Just a bit more background. I bought her as a long three year old. She was already jumping 3'6" on the FL circuit and already in egg bar shoes. I absolutely believe that poor shoeing and early jumping caused her problems. I didn't know any better so she stayed in shoes for a long time. Long enough for her digital cushion to just give up.

Brego's hoof is so healthy, his digital cushion so firm. Her's is like a weak sponge, even now after many years of barefoot trimming. I've had xrays done, lameness evals done, her sole thickness is fine, her coffin bone is fine (miraculously) and no, at 19 there are no traces of navicular even though she was positively diagnosed (via xrays) as a 4 year old. In short, there is nothing "wrong" with her feet, but she can't stay in heavy work and be sound.

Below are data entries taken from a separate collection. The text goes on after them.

-- ==== Sys2Proof/Laws/FootFeatures.lean ====
section
/-! SUPPORT. What the operations of Machine/Features.lean may write, and that they leave everything else as it was. -/

namespace Sys2Proof.Laws

open Sys2Proof.Machine

def foot_loadMatrix : List Spot := spots [foot_modChan] [.f .MOR_EVENT_MTX_LOADED]

@[simp] theorem it_loadMatrix {iq : Item} (s : State) (k : Nat) (b : List Nat) (hq : iq.off foot_loadMatrix = true) : itm iq (State.loadMatrix s k b) = itm iq s := by
  delta foot_loadMatrix at hq
  simp only [off_spots, off_cons_cons, off_nil, List.all_cons, List.all_nil, Bool.and_true, Bool.and_eq_true] at hq
  simp [hq, State.loadMatrix]

def foot_setFeature : List Spot := spots [foot_modHost, foot_modQp, foot_modCirq, foot_modChan, foot_loadMatrix] []

@[simp] theorem it_setFeature {iq : Item} (s : State) (fn fid s0 s1 value : Nat) (b : List Nat) (hq : iq.off foot_setFeature = true) : itm iq (State.setFeature s fn fid s0 s1 value b).1 = itm iq s := by
  delta foot_setFeature at hq
  simp only [off_spots, off_cons_cons, off_nil, List.all_cons, List.all_nil, Bool.and_true, Bool.and_eq_true] at hq
  simp only [State.setFeature]
  (repeat' split) <;> simp [hq]

def foot_execSetFeature : List Spot := spots [foot_complete, foot_runAdmin, foot_setFeature] []

theorem it_execSetFeature {iq : Item} (fn : FnIx) (tag : Nat) (data : List Nat) (dma : Dma) (s : State) (hq : iq.off foot_execSetFeature = true) : itOut iq (execSetFeature fn tag data dma s) s := by
  delta foot_execSetFeature at hq
  simp only [off_spots, off_cons_cons, off_nil, List.all_cons, List.all_nil, Bool.and_true, Bool.and_eq_true] at hq
  unfold execSetFeature
  first | refine it_runCmd _ _ _ _ _ _ ?_ fun t c => ?_ | refine it_runAdmin _ _ _ _ _ ?_ fun t c => ?_ | refine it_runFloe _ _ _ _ _ ?_ fun t c => ?_
  · simp [hq]
  (try dsimp only)
  (repeat' split) <;> simp [hq]

def foot_execGetFeature : List Spot := spots [foot_complete, foot_runAdmin, foot_answer] []

theorem it_execGetFeature {iq : Item} (fn : FnIx) (tag : Nat) (dma : Dma) (s : State) (hq : iq.off foot_execGetFeature = true) : itOut iq (execGetFeature fn tag dma s) s := by
  delta foot_execGetFeature at hq
  simp only [off_spots, off_cons_cons, off_nil, List.all_cons, List.all_nil, Bool.and_true, Bool.and_eq_true] at hq
  unfold execGetFeature
  first | refine it_runCmd _ _ _ _ _ _ ?_ fun t c => ?_ | refine it_runAdmin _ _ _ _ _ ?_ fun t c => ?_ | refine it_runFloe _ _ _ _ _ ?_ fun t c => ?_
  · simp [hq]
  (try dsimp only)
  (repeat' split) <;> simp [hq]

def foot_execCalibSave : List Spot := spots [foot_complete, foot_runAdmin, foot_answer] []

theorem it_execCalibSave {iq : Item} (fn : FnIx) (tag : Nat) (dma : Dma) (s : State) (hq : iq.off foot_execCalibSave = true) : itOut iq (execCalibSave fn tag dma s) s := by
  delta foot_execCalibSave at hq
  simp only [off_spots, off_cons_cons, off_nil, List.all_cons, List.all_nil, Bool.and_true, Bool.and_eq_true] at hq
  unfold execCalibSave
  first | refine it_runCmd _ _ _ _ _ _ ?_ fun t c => ?_ | refine it_runAdmin _ _ _ _ _ ?_ fun t c => ?_ | refine it_runFloe _ _ _ _ _ ?_ fun t c => ?_
  · simp [hq]
  (try dsimp only)
  (repeat' split) <;> simp [hq]

def foot_calRestore : List Spot := spots [foot_putCal] []

@[simp] theorem it_calRestore {iq : Item} (s : State) (scope mn dev : Nat) (recs : List (List Nat)) (hq : iq.off foot_calRestore = true) : itm iq (State.calRestore s scope mn dev recs).1 = itm iq s := by
  delta foot_calRestore at hq
  simp only [off_spots, off_cons_cons, off_nil, List.all_cons, List.all_nil, Bool.and_true, Bool.and_eq_true] at hq
  unfold State.calRestore
  have h : ∀ (l : List (List Nat)) (a : State × Nat × Nat), itm iq (l.foldl (fun (a : State × Nat × Nat) b =>
      if a.1.calApplies scope mn dev b then
        (a.1.putCal (leAt b 0 1) (leAt b 2 2) (calLayer (leAt b 0 1) (leAt b 1 1)) (dwordsOf (b.drop 0x20)), a.2.1 + 1, a.2.2)
      else (a.1, a.2.1, a.2.2 + 1)) a).1 = itm iq a.1 := by
    intro l
    induction l with
    | nil => intro a; rfl
    | cons x r ih => intro a; rw [List.foldl_cons, ih]; split <;> simp [hq]
  exact h _ _

def foot_execCalibRestore : List Spot := spots [foot_complete, foot_runAdmin, foot_calRestore] []

theorem it_execCalibRestore {iq : Item} (fn : FnIx) (tag : Nat) (data : List Nat) (dma : Dma) (s : State) (hq : iq.off foot_execCalibRestore = true) : itOut iq (execCalibRestore fn tag data dma s) s := by
  delta foot_execCalibRestore at hq
  simp only [off_spots, off_cons_cons, off_nil, List.all_cons, List.all_nil, Bool.and_true, Bool.and_eq_true] at hq
  unfold execCalibRestore
  first | refine it_runCmd _ _ _ _ _ _ ?_ fun t c => ?_ | refine it_runAdmin _ _ _ _ _ ?_ fun t c => ?_ | refine it_runFloe _ _ _ _ _ ?_ fun t c => ?_
  · simp [hq]
  (try dsimp only)
  (repeat' split) <;> simp [hq]

end Sys2Proof.Laws
end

Just one of those things....

barehoofer said...

Hi Andrea this is SHerry, the answer to your question If you pull shoes on a horse whose foot structure is imature on the inside, will it "mature"...the answer is YES. But it takes 2 to 3 years for a horse to completely heal. Although, The owner will begin to see very very positive results alot sooner. Hoof Boots are a must with horses that have this much damage, or don't use the negative word, how about hooves that have been "held back in development"....

The Renegade boot is probably the best boot on the market. Also, for your readers. They now have glue ons tested on 100 mile rides etc etc. You can leave a glue on "on" for about 5 days safely. So they are no likely to come loose, or you to loose them on a ride. Most of my more serious clients use glue ons for competition ( endurance in their case) and regular dailys ( as it would be) for training.

Also, if a Swiss Horse Boot is fitted correctly, it doesn't come off either. Your readers need to seek competent Hoof care professionals who are trained ( REALLY) in Hoof Boots.

Its nice to read your blog. Its like having you "home" again!

Best,
Sherry

Andrea said...

Sherry!!! It's good to hear from you :D Gogo and I miss you very much!

Those Renegade boots are super cool - too bad they don't come in light blue! Not that Gogo needs them, lol. I'm sure up through Prelim she wouldn't need boots but if we ever go beyond that it's something I might need to look into. The trainer I'm working for is raving about her movement and is trying to convince me to make her into an upper level dressage horse, but I think we should do upper level eventing first ;)

Scroll down a little ways and look at the 'before' and 'after' pictures of the second trim Cliff did on her and the trim I did on her a few weeks after my first trim (I trimmed her three weeks after he did, and then again two weeks after my first trim as a touch up, so this is a 5-week change)... I think things are looking up! The heel which was collapsing forward and trying to run under has pretty much completely corrected itself in a really short amount of time. Maybe this is what I should look into as a career!

Keep in touch!!

Funder said...

Hey Andrea, have you seen this quiz? After I read this post I went poking around checking out barefoot resources again, and I stumbled upon this. (I got 12 right; almost all the questions I missed were anatomy questions.)